Fighting against fire by using fire is the move of firefighters in Africa and the Middle East. This fire is nourished with the presence of strategic mineral and natural resources if not the size of the national demand and market. Adding to this, the strategic location in terms of international competition and regional geo-political as well as national interests.
Within such a frame of portraying the conditions and the fundamental derivatives of the clashes taking place on the World Stage of Eco-Finance interactions and the International Stage of regional influences, China is defining new terms for recruiting new allies taking advantage of the weakness that have been created by the use of extreme force by the Western powers that are actually hostage of the Russian – Ukrainian War.
At the same time, the United States is not giving priority to its internal social imbalances and economic disparity undermining the strength of the social fabric of the American Society and the ideal of the most advanced economy in the world. The real power of an economy is sharing and defending equity among its own citizens. Beating the rest of the world does not solve social problems but aggravates tensions among the constituency of the same world.
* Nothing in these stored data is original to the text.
/-- An uncorrectable word of a frame or of a scratchpad buffer that stands at a byte of a core's scratchpad (R336); none where the byte is
in neither. -/
def State.poisonScratch (s : State) (core off : Nat) : Option State :=
  match s.tasks.find? (fun p => (p.2.r.core == some core || p.2.r.home == some core) && p.2.st != .returned
      && p.2.frameUse.any (fun u => u.1 ≤ off && off < u.1 + u.2)) with
  | none => none
  | some (t, x) =>
    let base := 4096 * x.r.fslot
    if off < base + x.frameSize then
      some (s.setTask t { x with frameBad := (if x.frameBad.contains ((off - base) / 8) then [] else [(off - base) / 8]) ++ x.frameBad })
    else (bufferAt (off - base - x.frameSize) x.r.sbufs).map (fun b =>
      s.setTask t (x.setTile b.1 { x.tile b.1 with bad := b.2 / 8 :: (x.tile b.1).bad.filter (fun q => q != b.2 / 8) }))

/-- What the error-correcting code found in an access (R317, R336): a corrected read counts as FLT_CE; an uncorrectable one
poisons the word or unit. -/
def State.noteEcc (s : State) (ecc : Ecc) (a : Nat) : State :=
  match ecc with
  | .clean => s
  | .corrected =>
    if isDram a then s.dramCorrected a
    else match scratchOwner a with
      | some c => s.countEvent c Flt.ce 0
      | none => s
  | .uncorrectable =>
    match (scratchOwner a).bind (fun c => s.poisonScratch c ((a - scratchpad 0) % 2 ^ 21)) with
    | some s' => s'
    | none => s.poisonUnit a

/-- An access in flight of a task may perform: the orders that bind it hold, its task's context is not saved, no prepared
group stalls its lines and its channels have not drained (R323). -/
def State.ready (s : State) (x : Task) (k : Nat) (a : Access) : Bool :=
  mayPerform x.pend k && a.again.isNone && !x.r.midSlice && !x.r.stops.contains a.stream && (a.load.isNone || !a.cells.any s.lineStalled)
    && s.cellsHeld (a.cells ++ a.writes.map (fun w => w.a))

/-- The k-th access of a task, which a suspension abandoned, is issued again once its stream runs (R99, R227): a miss waits for the walker; a
fault drops it and waits for the control stream's boundary (R315, R319). -/
def State.issueAgain (s : State) (t : Nat) (x : Task) (k : Nat) (a : Access) (pages : List (Nat × Nat)) : State :=
  if x.r.midSlice || x.r.stops.contains a.stream || maxRequests ≤ s.requests (coreOfTask x) then s
  else match s.reissued x a pages with
    | .ok b => s.setTask t { x with pend := x.pend.set k b }
    | .error (.miss va w) => s.noteMiss { task := t, stream := a.stream, va := va, wants := w }
    | .error (.flt code val) =>
      if x.pendFault.isSome then s else s.setTask t { x.unpost k with pendFault := some { code := code, val := val } }
    | .error _ => s

/-- The j-th single-copy atomic part of an access in flight: how many bytes stand before it, and its length. -/
def Access.part (a : Access) (j : Nat) : Option (Nat × Nat) := a.parts[j]?.map (fun n => ((a.parts.take j).foldl (fun m k => m + k) 0, n))

/-- An access without one of its parts. -/
def Access.without (a : Access) (j : Nat) : Access :=
  match a.part j with
  | some p => { a with writes := a.writes.take p.1 ++ a.writes.drop (p.1 + p.2), parts := a.parts.eraseIdx j }
  | none => a

/-- One part of an access in flight performs by itself (R84, R372): element j of a vector load is read, or part j of the writes of a vector
store or of a pass is done. Numbers from the count of accesses on name such parts. -/
def State.performPart (s : State) (t : Nat) (x : Task) (n : Nat) (loads : Bool) : State :=
  let m := x.pend.length
  let k := (n - m) % m
  let j := (n - m) / m
  match x.pend[k]? with
  | none => s
  | some a =>
    if a.load.isSome != loads then s
    else match a.vectorLoad, a.part j with
      | some l, _ => match l.els[j]? with
        | none => s
        | some e =>
          if (SMap.find l.got e.1).isSome || !s.ready x k { a with cells := e.2.1 } then s
          else s.setTask t { x with pend := x.pend.set k { a with load := a.load.map (fun d => { d with vector := some (s.readEarly x l e) }) } }
      | none, some p =>
        let ws := (a.writes.drop p.1).take p.2
        if !s.ready x k { a with writes := ws } then s
        else
          let b := a.without j
          (s.store ws).setTask t (if b.parts.isEmpty then x.unpost k else { x with pend := x.pend.set k b })
      | none, none => s

/-- LOAD_DATA_RETURN (R161): the data of the k-th access in flight, a load, is written to its register; an atomic performs. -/
def execLoadDataReturn (t k : Nat) (ecc : Ecc) (s : State) : Out :=
  match s.task? t with
  | none => .next s
  | some x =>
    match x.pend[k]? with
    | none => .next (s.performPart t x k true)
    | some a =>
      if a.load.isSome && a.again.isSome then .next (s.issueAgain t x k a (a.again.getD []))
      else if a.load.isSome && s.ready x k a then
        let s := match a.cells with | c :: _ => s.noteEcc ecc c | [] => s
        .next (match s.task? t with | some x => s.performAccess t x k a | none => s)
      else .next s

/-- POSTED_STORE_PERFORM (R146, R317): the k-th access in flight, a store, performs; a store to a part of a unit whose read is
uncorrectable writes its bytes and leaves the unit poisoned. -/
def execPostedStorePerform (t k : Nat) (ecc : Ecc) (s : State) : Out :=
  match s.task? t with
  | none => .next s
  | some x =>
    match x.pend[k]? with
    | none => .next (s.performPart t x k false)
    | some a =>
      if a.load.isNone && a.again.isSome then .next (s.issueAgain t x k a (a.again.getD []))
      else if a.load.isNone && s.ready x k a then
        let s := match a.writes with | w :: _ => s.noteEcc ecc w.a | [] => s
        .next (match s.task? t with | some x => s.performAccess t x k a | none => s)
      else .next s

/-- The task whose registers a core holds. -/
def State.onCore (s : State) (c : Nat) : Option (Nat × Task) :=
  s.tasks.find? (fun p => p.2.r.core == some c)

/-- A list that holds a number. -/
def mark (l : List Nat) (n : Nat) : List Nat := if l.contains n then l else n :: l

/-- A word of the control state of a task is uncorrectable (R335, R336): 0 to 63 the scalar registers, 64 to 191 the handle registers,
four words each, 192 to 319 the semaphore file, two semaphores each (log 32). -/
def poisonControl (x : Task) (w : Nat) : Task :=
  if w == 0 then x
  else if w < 64 then { x with ctl := { x.ctl with bad := mark x.ctl.bad w, own := mark x.ctl.own w } }
  else if w < 192 then { x with ctl := { x.ctl with hbad := mark x.ctl.hbad ((w - 64) / 4) } }
  else if w < 320 then { x with semBad := mark x.semBad (w - 192) }
  else x

/-- A word of a vector register is uncorrectable: q as VReg.bad numbers it. -/
def poisonVector (x : Task) (n q : Nat) : Task :=
  let r := SMap.get x.vec.v n { tag := Fm.none, data := 0, scale := 0, bad := [], own := false }
  { x with vec := { x.vec with v := SMap.put x.vec.v n { r with bad := mark r.bad q, own := true } } }

/-- A word of a tile is uncorrectable: q as Tile.bad numbers it. -/
def poisonTile (x : Task) (n q : Nat) : Task := x.setTile n { x.tile n with bad := mark (x.tile n).bad q }

/-- A register or memory word of the core that a task runs on is uncorrectable (R335 to R338). Words 0 to 319 are those of its control
state; 1,024 on the masks k0 to k15, 64 words each; 2,048 on a0 to a31; 2,112 on b0 to b15, four words each; 4,096 on the codebook slots,
256 words each; 2^18 on the data planes of v0 to v511, 256 words each; then their scale planes, 64 words each; 2^19 on the operand slots, 4,096
words each, the scale plane from word 2,048 of a slot; then the accumulator tiles, 8,192 containers each (log 32). -/
def poisonRegister (x : Task) (w : Nat) : Task :=
  if w < 320 then poisonControl x w
  else if 1024 + 64 ≤ w && w < 2048 then { x with vec := { x.vec with kbad := mark x.vec.kbad ((w - 1024) / 64) } }
  else if 2048 ≤ w && w < 2080 then { x with vec := { x.vec with abad := mark x.vec.abad (w - 2048) } }
  else if 2112 ≤ w && w < 2176 then { x with vec := { x.vec with bbad := mark x.vec.bbad ((w - 2112) / 4) } }
  else if 4096 ≤ w && w < 6144 then x.setCodebook ((w - 4096) / 256) { x.codebook ((w - 4096) / 256) with bad := true }
  else if 2 ^ 18 ≤ w && w < 2 ^ 18 + 2 ^ 17 then poisonVector x ((w - 2 ^ 18) / 256) ((w - 2 ^ 18) % 256)
  else if 2 ^ 18 + 2 ^ 17 ≤ w && w < 2 ^ 18 + 2 ^ 17 + 2 ^ 15 then
    poisonVector x ((w - 2 ^ 18 - 2 ^ 17) / 64) (256 + (w - 2 ^ 18 - 2 ^ 17) % 64)
  else if 2 ^ 19 ≤ w && w < 2 ^ 19 + 2 ^ 17 then
    let q := (w - 2 ^ 19) % 4096
    poisonTile x ((w - 2 ^ 19) / 4096) (if q < 2048 then q else 32768 + (q - 2048))
  else if 2 ^ 19 + 2 ^ 17 ≤ w && w < 2 ^ 19 + 2 ^ 17 + 2 ^ 16 then poisonTile x (32 + (w - 2 ^ 19 - 2 ^ 17) / 8192) ((w - 2 ^ 19 - 2 ^ 17) % 8192)
  else x

/-- A word of the context buffer of a core is uncorrectable (R301, R336): the control state of the suspended task that it holds. Entry e
has the words from 8,192 + 1,024 e on. -/
def State.poisonBuffer (s : State) (c w : Nat) : State :=
  match (s.core c).buffer[(w - 8192) / 1024]? with
  | some t => s.modTask t (fun x => if x.r.core.isNone then poisonControl x ((w - 8192) % 1024) else x)
  | none => s

/-- The task whose registers and storage units a scrub of a core reads: 0 the one on the core, from 1 on those off it whose units stand there
still (R303). -/
def State.scrubbed (s : State) (c holder : Nat) : Option (Nat × Task) :=
  if holder = 0 then s.onCore c
  else (s.tasks.filter (fun p => p.2.r.home == some c && p.2.r.core.isNone && p.2.st != .returned))[holder - 1]?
China has been following a path of conciliation and expansion that aims to build alliances and support its own regional and international initiatives. Within such political and geostrategic considerations, China is devoting resources and conducting Research and Development at the level of advanced sciences and technology to prove to the rest of its existing and potential allies that they can rely on the Chinese new power.
China’s impressive economic growth and global interdependence have boosted its political influence, elevating it to superpower status. Meanwhile, the United States has seen a decline in its relative power on the world stage. This is not due to weakening on the United States’ part, but rather the result of China becoming stronger.
As China’s political and economic influence grows, it has taken a more assertive international stance. “Chinese leaders are in essence realist. Their making of Chinese foreign policy often starts from a careful assessment of China’s relative power in the world,” said Suisheng Zhao, a professor of Chinese politics and foreign policy at the University of Denver.
Meanwhile, Washington is increasingly worried about China’s rise.